◆ **RECORDED DATA**:
-- ==== Sys2Proof/Machine/CelperMem.lean ====
section
/-! DEFINITION. Celper instructions that load and store (R222, R223, R230 to R234, R236): local data memory, sequencer ports, and the ledger. -/

namespace Sys2Proof.Machine

/-! ### Local data memory (R199, R223) -/

/-- The local address g[a] + sx(imm) of an instruction, none where it is an execution error: outside 0x0000 to 0xFFFF, or not a multiple of 4. -/
def localAddr (base : W32) (imm : BitVec 16) : Option Nat :=
  let n := (base + sx16 imm).toNat
  if n < 65536 ∧ n % 4 = 0 then some n else none

/-- LDW (R222): g[d] = word at g[a] + sx(imm). -/
def State.celLdw (s : State) (k : CoreId) (d a : Nat) (imm : BitVec 16) : State :=
  s.celIssue k (encI 0x28 d a imm.toNat) (decide (d < 32) && decide (a < 32)) [d, a] oneCycle
    (fun s x => match localAddr (x.g a) imm with
      | some n => { s := s, x := x.setG d (SMap.get (fun _ => 0#32) x.mem (n / 4)) }
      | none => { s := s, x := x, next := .error Ex.memory })

def execLdw (k : CoreId) (d a : Nat) (imm : BitVec 16) (s : State) : Res := .next (s.celLdw k d a imm)

/-- STW (R222): word at g[a] + sx(imm) = g[d]. -/
def State.celStw (s : State) (k : CoreId) (d a : Nat) (imm : BitVec 16) : State :=
  s.celIssue k (encI 0x29 d a imm.toNat) (decide (d < 32) && decide (a < 32)) [d, a] oneCycle
    (fun s x => match localAddr (x.g a) imm with
      | some n => { s := s, x := { x with mem := SMap.set (fun _ => 0#32) x.mem (n / 4) (x.g d) } }
      | none => { s := s, x := x, next := .error Ex.memory })

def execStw (k : CoreId) (d a : Nat) (imm : BitVec 16) (s : State) : Res := .next (s.celStw k d a imm)

/-! ### Sequencer ports (R236) -/

/-- PRD (R222, R236): g[d] = sequencer port; what the hardware behind a port shows is not given, a free value. -/
def State.celPrd (s : State) (k : CoreId) (d port : Nat) : State :=
  s.celIssue k (encI 0x2E d 0 port) (decide (d < 32) && decide (port < 65536)) [d] oneCycle
    (fun s x => { s := s.takeFree.2, x := x.setG d (s.takeFree.1.setWidth 32) })

def execPrd (k : CoreId) (d port : Nat) (s : State) : Res := .next (s.celPrd k d port)

/-- PWR (R222, R236): sequencer port = g[a]. -/
def State.celPwr (s : State) (k : CoreId) (a port : Nat) : State :=
  s.celIssue k (encI 0x2F 0 a port) (decide (a < 32) && decide (port < 65536)) [a] oneCycle
    (fun s x => { s := s, x := { x with ports := SMap.set (fun _ => 0#32) x.ports (port % 256) (x.g a) } })

def execPwr (k : CoreId) (a port : Nat) (s : State) : Res := .next (s.celPwr k a port)

/-! ### Ledger loads (R230 to R232) -/

/-- LSTAT after a load of a defined entry (R220, R230). -/
def State.lstatOf (s : State) (a : Attr) (i : Nat) : W32 :=
  BitVec.ofNat 32 ((s.snapState i).code + 4 * a.kind + 65536 * (s.snap i).source)

/-- The load of VALUE [31:0] of entry i into g[d] (R230, R234). -/
def State.loadV (s : State) (x : Cel) (d i : Nat) : CelAct :=
  match s.attr i with
  | none => { s := s, x := { x.setG d 0#32 with lstat := 0#32 }, soft := 1 }
  | some a => { s := s, x := { x.setG d ((s.snap i).value.setWidth 32) with lstat := s.lstatOf a i } }

/-- The age that a load reports (R22, R231): B(F) − STAMP, saturating; all ones for a NEVER entry. -/
def State.ageOf (s : State) (i : Nat) : Nat := if s.snapState i = .never then 0xFFFFFFFF else min (s.led.snapTick - (s.snap i).stamp) 0xFFFFFFFF

/-- The load of an entry into g[d] to g[d + 3] (R231, R234). -/
def State.loadE (s : State) (x : Cel) (d i : Nat) : CelAct :=
  if d % 4 ≠ 0 ∨ d = 0 ∨ 28 < d then { s := s, x := x, next := .error Ex.register }
  else
    match s.attr i with
    | none => { s := s, x := { (((x.setG d 0#32).setG (d + 1) 0#32).setG (d + 2) 0#32).setG (d + 3) 0#32 with lstat := 0#32 }, soft := 1 }
    | some a =>
      let e := s.snap i
      let y := ((x.setG d (e.value.setWidth 32)).setG (d + 1) ((e.value >>> 32).setWidth 32)).setG (d + 2) (BitVec.ofNat 32 (s.ageOf i))
      { s := s, x := { y.setG (d + 3) (BitVec.ofNat 32 ((s.snapState i).code + 4 * a.kind + 65536 * (e.ucount % 65536))) with lstat := s.lstatOf a i } }

/-- Two and four issue cycles (R224). -/
def twoCycles : Cel → Nat := fun _ => 2
def fourCycles : Cel → Nat := fun _ => 4

/-- LDV (R222, R230). -/
def State.celLdv (s : State) (k : CoreId) (d index : Nat) : State :=
  s.celIssue k (encX 0x30 d index) (decide (d < 32) && decide (index < 131072)) [d] twoCycles (fun s x => s.loadV x d index)
def execLdv (k : CoreId) (d index : Nat) (s : State) : Res := .next (s.celLdv k d index)

/-- LDE (R222, R231). -/
def State.celLde (s : State) (k : CoreId) (d index : Nat) : State :=
  s.celIssue k (encX 0x31 d index) (decide (d < 32) && decide (index < 131072)) [d] fourCycles (fun s x => s.loadE x d index)
def execLde (k : CoreId) (d index : Nat) (s : State) : Res := .next (s.celLde k d index)

/-- LDVX (R222, R230): the index is in g[a]. -/
def State.celLdvx (s : State) (k : CoreId) (d a : Nat) : State :=
  s.celIssue k (encR 0x32 d a 0) (decide (d < 32) && decide (a < 32)) [d, a] twoCycles (fun s x => s.loadV x d (x.g a).toNat)
def execLdvx (k : CoreId) (d a : Nat) (s : State) : Res := .next (s.celLdvx k d a)

/-- LDEX (R222, R231): the index is in g[a]. -/
def State.celLdex (s : State) (k : CoreId) (d a : Nat) : State :=
  s.celIssue k (encR 0x33 d a 0) (decide (d < 32) && decide (a < 32)) [d, a] fourCycles (fun s x => s.loadE x d (x.g a).toNat)
def execLdex (k : CoreId) (d a : Nat) (s : State) : Res := .next (s.celLdex k d a)

/-- The load of a blob word (R232, R234): entry i, byte offset `off`. -/
def State.loadB (s : State) (x : Cel) (d i off : Nat) : CelAct :=
  match s.attr i with
  | none => { s := s, x := { x.setG d 0#32 with lstat := 0#32 }, soft := 1 }
  | some a =>
    if a.kind ≠ 3 ∨ off % 4 ≠ 0 then { s := s, x := { x.setG d 0#32 with lstat := s.lstatOf a i }, soft := 2 }
    else { s := s, x := { x.setG d (BitVec.ofNat 32 (byteField (s.snap i).bytes off 4)) with lstat := s.lstatOf a i } }

/-- LDB (R222, R232): the entry whose index is g[a], at byte offset g[b]. -/
def State.celLdb (s : State) (k : CoreId) (d a b : Nat) : State :=
  s.celIssue k (encR 0x34 d a b) (decide (d < 32) && decide (a < 32) && decide (b < 32)) [d, a, b] twoCycles
    (fun s x => s.loadB x d (x.g a).toNat (x.g b).toNat)
def execLdb (k : CoreId) (d a b : Nat) (s : State) : Res := .next (s.celLdb k d a b)

/-! ### Staged writes (R39, R233) -/

/-- The VALUE that a store of g[d] stages for an attribute record (R233). -/
def stagedValue (a : Attr) (x : Cel) (d : Nat) : W64 :=
  if a.kind = 2 then (if x.g d = 0#32 then 0#64 else 1#64)
  else if 32 < a.width then BitVec.ofNat 64 ((x.g d).toNat + 2 ^ 32 * (x.g (d + 1)).toNat)
  else if a.kind = 1 then (x.g d).signExtend 64
  else (x.g d).setWidth 64

/-- The store of g[d] to entry i (R233, R234): staged, or a store error. -/
def State.storeE (s : State) (x : Cel) (d i : Nat) : CelAct :=
  match s.attr i with
  | none => { s := s, x := x, soft := 3 }
  | some a =>
    if a.kind < 2 ∧ 32 < a.width ∧ d = 31 then { s := s, x := x, next := .error Ex.register }
    else if a.kind = 3 ∨ !((s.img.progAt x.prog).targets.contains i) then { s := s, x := x, soft := 4 }
    else
      let v := stagedValue a x d
      if !valueFits a v then { s := s, x := x, soft := 5 }
      else { s := { s with led := { s.led with staged := SMap.put i (v, 0x1000 + x.prog, []) s.led.staged } }, x := x }

/-- STE (R222, R233). -/
def State.celSte (s : State) (k : CoreId) (d index : Nat) : State :=
  s.celIssue k (encX 0x35 d index) (decide (d < 32) && decide (index < 131072)) [d] twoCycles (fun s x => s.storeE x d index)
def execSte (k : CoreId) (d index : Nat) (s : State) : Res := .next (s.celSte k d index)

/-- STEX (R222, R233): the index is in g[a]. -/
def State.celStex (s : State) (k : CoreId) (d a : Nat) : State :=
  s.celIssue k (encR 0x36 d a 0) (decide (d < 32) && decide (a < 32)) [d, a] twoCycles (fun s x => s.storeE x d (x.g a).toNat)
def execStex (k : CoreId) (d a : Nat) (s : State) : Res := .next (s.celStex k d a)

end Sys2Proof.Machine
end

◆ **THE PROBLEM**:
Using the entries above, give again exactly the lines from the line holding "def execPrd (k" through the line holding "(R222, R230). -/". Include both end lines and nothing else.

◆ **COMPLETED TASK**:
def execPrd (k : CoreId) (d port : Nat) (s : State) : Res := .next (s.celPrd k d port)

/-- PWR (R222, R236): sequencer port = g[a]. -/
def State.celPwr (s : State) (k : CoreId) (a port : Nat) : State :=
  s.celIssue k (encI 0x2F 0 a port) (decide (a < 32) && decide (port < 65536)) [a] oneCycle
    (fun s x => { s := s, x := { x with ports := SMap.set (fun _ => 0#32) x.ports (port % 256) (x.g a) } })

def execPwr (k : CoreId) (a port : Nat) (s : State) : Res := .next (s.celPwr k a port)

/-! ### Ledger loads (R230 to R232) -/

/-- LSTAT after a load of a defined entry (R220, R230). -/
def State.lstatOf (s : State) (a : Attr) (i : Nat) : W32 :=
  BitVec.ofNat 32 ((s.snapState i).code + 4 * a.kind + 65536 * (s.snap i).source)

/-- The load of VALUE [31:0] of entry i into g[d] (R230, R234). -/
def State.loadV (s : State) (x : Cel) (d i : Nat) : CelAct :=
  match s.attr i with
  | none => { s := s, x := { x.setG d 0#32 with lstat := 0#32 }, soft := 1 }
  | some a => { s := s, x := { x.setG d ((s.snap i).value.setWidth 32) with lstat := s.lstatOf a i } }

/-- The age that a load reports (R22, R231): B(F) − STAMP, saturating; all ones for a NEVER entry. -/
def State.ageOf (s : State) (i : Nat) : Nat := if s.snapState i = .never then 0xFFFFFFFF else min (s.led.snapTick - (s.snap i).stamp) 0xFFFFFFFF

/-- The load of an entry into g[d] to g[d + 3] (R231, R234). -/
def State.loadE (s : State) (x : Cel) (d i : Nat) : CelAct :=
  if d % 4 ≠ 0 ∨ d = 0 ∨ 28 < d then { s := s, x := x, next := .error Ex.register }
  else
    match s.attr i with
    | none => { s := s, x := { (((x.setG d 0#32).setG (d + 1) 0#32).setG (d + 2) 0#32).setG (d + 3) 0#32 with lstat := 0#32 }, soft := 1 }
    | some a =>
      let e := s.snap i
      let y := ((x.setG d (e.value.setWidth 32)).setG (d + 1) ((e.value >>> 32).setWidth 32)).setG (d + 2) (BitVec.ofNat 32 (s.ageOf i))
      { s := s, x := { y.setG (d + 3) (BitVec.ofNat 32 ((s.snapState i).code + 4 * a.kind + 65536 * (e.ucount % 65536))) with lstat := s.lstatOf a i } }

/-- Two and four issue cycles (R224). -/
def twoCycles : Cel → Nat := fun _ => 2
def fourCycles : Cel → Nat := fun _ => 4

/-- LDV (R222, R230). -/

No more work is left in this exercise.